“Se no início era uma ideia, uma vontade, havia um risco associado, não sabíamos se a coisa ia resultar. Chegar às mil toneladas, aos 11 trabalhadores, aos 11 pontos de entrega e aos cinco mil associados, significa que não somos só uma ideia, é mesmo um modelo que funciona, uma proposta de consumo em que muita gente se revê e que tem provado a sua sustentabilidade tanto social, como financeira”, disse à agência Lusa Isabel Soares, uma das mentoras do projeto.
A cooperativa Fruta Feia, que tem hoje 158 agricultores como parceiros, resulta de uma ideia de quatro amigos para aproveitar cerca de um terço da fruta e vegetais que os supermercados desperdiçam, por considerarem que não têm o aspeto perfeito que os consumidores procuram ou o calibre necessário.
Isabel Soares explicou que com o dinheiro das receitas a Fruta Feia paga os custos de funcionamento, “um valor justo aos agricultores pelos seus produtos” e “um salário justo” aos trabalhadores, que possuem um contrato sem termo.
“É essa a prova de que o modelo funciona.
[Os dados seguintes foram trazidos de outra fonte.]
-- ==== Sys2Proof/Machine/Paging.lean ====
section
/-! DEFINITION. Translation (R284 to R288), the fault queue (R293 to R298), and demand-zero pages (R300, R301). -/

namespace Sys2Proof.Machine

/-- Where an access was refused: the kind of R298, the table level (7: not a walk fault), and the addresses. -/
structure Hit where
  kind : Nat
  level : Nat
  va : Nat
  pa : Nat
deriving DecidableEq, Repr

/-- What a walk finds: a leaf (the physical address of the access, its rights as R, W, AT in bits 0 to 2, the level, the entry), an
invalid entry with DEMAND_ZERO, or a fault. -/
inductive WalkRes where
  | leaf (pa rights level entry : Nat)
  | demand (entryPa entry : Nat)
  | fail (kind level pa : Nat)
deriving DecidableEq, Repr

/-- What the entry of a level says: the walk ends, or goes on in the next table. -/
inductive WalkStep where
  | stop (r : WalkRes)
  | down (next : Nat)
deriving DecidableEq, Repr

/-- Bits of the virtual address that index a level, as shift and width (R285). -/
def levelShift (l : Nat) : Nat := if l = 0 then 43 else if l = 1 then 30 else if l = 2 then 21 else 16
def levelBits (l : Nat) : Nat := if l = 0 then 13 else if l = 1 then 13 else if l = 2 then 9 else 5

/-- The alignment of the table below a level (R285). -/
def nextAlign (l : Nat) : Nat := if l = 0 then 65536 else if l = 1 then 4096 else 256

/-- A malformed entry (R287). -/
def malformed (e l : Nat) : Bool :=
  if bitAt e 0 then
    if bitAt e 1 then
      l == 0 || bitsOf e 6 2 != 0 || bitsOf e 11 5 != 0 || bitsOf e 52 4 != 0 || decide (5 < bitsOf e 8 3) ||
        (l == 1 && bitsOf e 16 14 != 0) || (l == 2 && bitsOf e 16 5 != 0)
    else l == 3 || bitsOf e 2 6 != 0 || bitsOf e 52 12 != 0 || (bitsOf e 8 44 * 256) % nextAlign l != 0
  else l != 3 && bitAt e 1

/-- A table entry that cannot be read: unbacked, lost or uncorrectable (R293, R297). -/
def State.unreadable (s : State) (pa : Nat) : Option Nat :=
  if !s.backed pa then some 4
  else if (s.dirOf (pa / 128)).st == .l || s.deadOwned (pa / 128) then some 6
  else if (s.badIn (pa / 128) (pa / 128)).isSome then some 7
  else none

/-- What the entry at `ea` of a level says (R285 to R287, R293). -/
def State.walkStep (s : State) (va l ea : Nat) : WalkStep :=
  match s.unreadable ea with
  | some k => .stop (.fail k l ea)
  | none =>
    let e := s.rdNat ea 8
    if malformed e l then .stop (.fail 3 l 0)
    else if !bitAt e 0 then .stop (if l == 3 && bitAt e 1 then .demand ea e else .fail 1 l 0)
    else if bitAt e 1 then .stop (.leaf (bitsOf e 16 36 * 65536 + va % 2 ^ levelShift l) (bitsOf e 2 3) l e)
    else .down (bitsOf e 8 44 * 256)

/-- Whether an old translation of a context is still in the cache that is asked, and used (R291; free value, log 31). -/
def State.hits (s : State) (c : Nat) (k : List Nat) : Bool := Config.cacheHit (s.freeIx :: s.now :: c :: k)

/-- A cached pointer that a walk uses in place of the entry, which has become another (R289, R291). -/
def State.oldPtr (s : State) (c va l : Nat) (w : WalkStep) : Option Nat :=
  (s.tlb.ptrs.find? fun p =>
    p.ctx == c && p.level == l && decide (p.lo ≤ va) && decide (va < p.lo + p.len) && decide (w ≠ .down p.next) && s.hits c [l, p.lo, p.next]).map
      fun p => p.next

/-- The walk of R285 from a table at a level. -/
def State.walkFrom (s : State) (c va : Nat) : Nat → Nat → Nat → WalkRes
  | 0, l, _ => .fail 3 l 0
  | fuel + 1, l, t =>
    let w := s.walkStep va l (t + 8 * bitsOf va (levelShift l) (levelBits l))
    match s.oldPtr c va l w, w with
    | some n, _ => s.walkFrom c va fuel (l + 1) n
    | none, .stop r => r
    | none, .down n => s.walkFrom c va fuel (l + 1) n

/-- TABLE_ROOT in effect of a context (R299). -/
def State.rootOf (s : State) (c : Nat) : Nat := bitsOf (s.ctx c).regs.xlate.eff.toNat 0 52

/-- What the tables of a context say of an address (R284). -/
def State.walk (s : State) (c va : Nat) : WalkRes :=
  if 2 ^ 56 ≤ va then .fail 1 7 0 else s.walkFrom c va 4 0 (s.rootOf c)

/-- What a cached leaf says of an address it covers. -/
def CachedLeaf.says (e : CachedLeaf) (va : Nat) : WalkRes :=
  let sz := 2 ^ levelShift e.level
  let pa := e.pa + (va - e.lo)
  .leaf pa (bitsOf e.entry 2 3) e.level (setBits e.entry 16 36 (pa / sz * sz / 65536))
É que mil toneladas já é muita fruta, não é ‘salvamos uns quilinhos do lixo’. Não é isso, já dá que pensar e há muita gente que se está a interessar pelo nosso modelo”, frisou.
É por isso que a Fruta Feia tem recebido muitos visitantes estrangeiros que querem replicar o modelo “inovador e que foi pensado do zero”, explicou Isabel Soares, avançando que já houve quem se inspirasse, apesar de ser uma empresa com fins lucrativos e não uma cooperativa, como o projeto português.
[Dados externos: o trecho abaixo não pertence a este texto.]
/-- `WINDOW_A_READ` (R342, R343, R348): Window A reads all ones, and the read is counted; a page of Window B reads its fields, BAR4 its table. The pages of
a context that is not granted read zero. -/
def execWindowARead (p : HostPage) (off : Nat) (n : Nat) (s : State) : Res :=
  match p with
  | .a c =>
    let s1 := ({ s.ungate (.pcie 0) with host := { s.host with readsA := s.host.readsA + 1 } }).countEv 16 0x207 0 none 1
    .next (s1.answer (c * 65536 + off) (List.replicate n (if granted (s.ctx c) then 0xFF else 0)))
  | .b c => .next ((s.ungate (.pcie 0)).answer (c * 4096 + off) (leBytes (if granted (s.ctx c) then s.statusPage c / 2 ^ (8 * off) else 0) n))
  | .bar4 => .next ((s.ungate (.pcie 0)).answer off ((List.range n).map fun i => BitVec.ofNat 8 (bitsOf (s.bar4Word ((off + i) / 4)) (8 * ((off + i) % 4)) 8)))

/-- A doorbell of the current epoch is refused (R17, R350). -/
def hostBellBad (x : Ctx) (q dt : W32) : Bool :=
  bellBad x q || decide (128 < w32Diff q x.cnt.queueConsumed) ||
    decide (w32Diff dt x.host.dataReleased < w32Diff x.host.accData x.host.dataReleased) ||
    decide (128 < w32Diff dt x.host.dataReleased)

/-- `HOST_DOORBELL` (R349 to R351): one write that covers bytes 0 to 15 of the page. -/
def execHostDoorbell (c : Fin 4096) (off : Nat) (d : List Byte) (s : State) : Res :=
  let x := s.ctx c
  if !granted x || x.st == .free then .next (s.discardWrite c)
  else if off ≠ 0 ∨ d.length ≠ 16 then .next (s.discardWrite c)
  else
    let v := leNat d
    let q := BitVec.ofNat 32 (bitsOf v 0 32)
    let dt := BitVec.ofNat 32 (bitsOf v 32 32)
    if s.host.detached || bitsOf v 64 16 != x.host.epoch.toNat || x.st == .killed then .next (s.refuseBell c)
    else if hostBellBad x q dt then .next ((s.ungate (.pcie 0)).haltRecord c 0x0106 q.toNat)
    else
      .next ((s.updCtx c fun y => { y with
        cnt := { y.cnt with queueProducer := q },
        host := { y.host with accQueue := q, accData := dt, bells := y.host.bells ++ [⟨q, dt, s.now⟩] } }).advanceHost c)

/-- `EGRESS_ACK` (R354): one write that covers bytes 16 to 23 exactly. -/
def execEgressAck (c : Fin 4096) (off : Nat) (d : List Byte) (s : State) : Res :=
  let x := s.ctx c
  if !s.hostMay c || off ≠ 16 || d.length ≠ 8 then .next (s.discardWrite c)
  else
    let v := leNat d
    if v < x.host.egressAcked ∨ x.host.egressWritten < v then .next (s.discardWrite c)
    else .next ((s.ungate (.pcie 0)).updHost c fun h => { h with egressAcked := v, batches := h.batches.filter fun b => decide (v < b.seq) })

/-- An egress record (R353). -/
def egressRecord (b : Batch) (epoch : Nat) : List Byte :=
  leBytes (b.offset % 2 ^ 40 + b.length % 2 ^ 40 * 2 ^ 64 + epoch * 2 ^ 112 + b.opIndex % 2 ^ 64 * 2 ^ 128 + b.seq % 2 ^ 64 * 2 ^ 192) 32

/-- Steps 3 and 4 of R353: the bytes of the hold area and then the record leave PE0. -/
def State.emitBatch (s : State) (c : Nat) (r : EgressReg) (b : Batch) : State :=
  let x := s.ctx c
  let s1 := s.toHost (r.dataBase + b.offset) (s.rdVAt hub0Agent c (holdAddr x + b.offset) b.length)
  let s2 := s1.toHost (r.recBase + 32 * ((b.seq - 1) % 2 ^ r.recLog2)) (egressRecord b x.host.epoch.toNat)
  s2.updHost c fun h => { h with egressWritten := max h.egressWritten b.seq,
                                 batches := h.batches.map fun y => if y.seq = b.seq then { y with st := .issued } else y }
“Todo o dinheiro que fazemos é para pagar os nossos custos, não há lucro para ser repartido pelos fundadores da cooperativa. Nos Estados Unidos foi criada uma empresa, estiveram connosco uma semana para ver como funcionávamos e levaram o modelo com eles”, contou.
Isabel Soares reconhece que no início teve medo que o projeto não funcionasse, até porque era para ajudar os agricultores e a sua primeira reação “não foi muito boa”, por não acreditarem na sua veracidade.
“Comecei a pressentir que ia correr bem quando abrimos inscrições e em menos de uma semana já tínhamos mais de 100 inscrições. Tivemos de limitar o arranque a 120 pessoas quando o modelo estava pensado para 40″, contou.
Foi então que começou a sentir a adesão dos consumidores e a achar que iria correr bem, mas nunca ao nível do que acontece hoje, quando se chega às 1.080 toneladas de frutas e legumes salvos do lixo.
Neste momento, a Fruta Feia tem cinco mil associados e são salvas 15 toneladas por semana do desperdício. De acordo com Isabel Soares, há agricultores que só com o dinheiro da Fruta Feia conseguiram contratar mais um funcionário.
“Há muitos agricultores que através de nós, a maior parte mesmo, escoam tudo o que é ‘feios’. Isso é ótimo, sentir que há coisas que não estão a ir para o lixo por uma razão estética porque nós estamos lá e estamos a agir”, acrescentou.
Ainda existem agricultores interessados em participar no projeto, mas que, apesar de cumprirem o requisito de não terem práticas agressivas com o meio ambiente, têm de ficar de fora, já que a Fruta Feia segue uma política de consumo de proximidade e a cooperativa não se desloca mais de 70 quilómetros dos pontos de entrega para ir buscar os ‘feios’.
Nos últimos três anos, e devido a um projeto da União Europeia, foi possível abrir oito pontos de entrega, sendo Braga e Amadora os últimos dois e aqueles que vão agora necessitar de consolidação.
Para o futuro, Isabel Soares espera continuar a abrir delegações, embora a um ritmo “menos desenfreado”, lembrando que ainda há agricultores a precisar de ajuda e 14 mil pessoas em lista de espera.
Atualmente, as cestas de ‘fruta feia’ — pequenas (três/quatro quilos e cinco a sete variedades) e a grande (com seis/oito quilos e sete a nove variedades) — podem ser recolhidas em Lisboa (quatro pontos), Porto, Braga, Amadora, Parede, Matosinhos, Vila Nova de Gaia e Almada. Os cabazes são compostos por frutas e hortaliças, que variam semana a semana conforme a altura do ano.
“Gente bonita come fruta feia” é o lema do projeto, que pretende associar “bons ideais às pessoas que estão dispostas a comer” esta fruta não normalizada, para evitar o desperdício alimentar, concluiu Isabel Soares.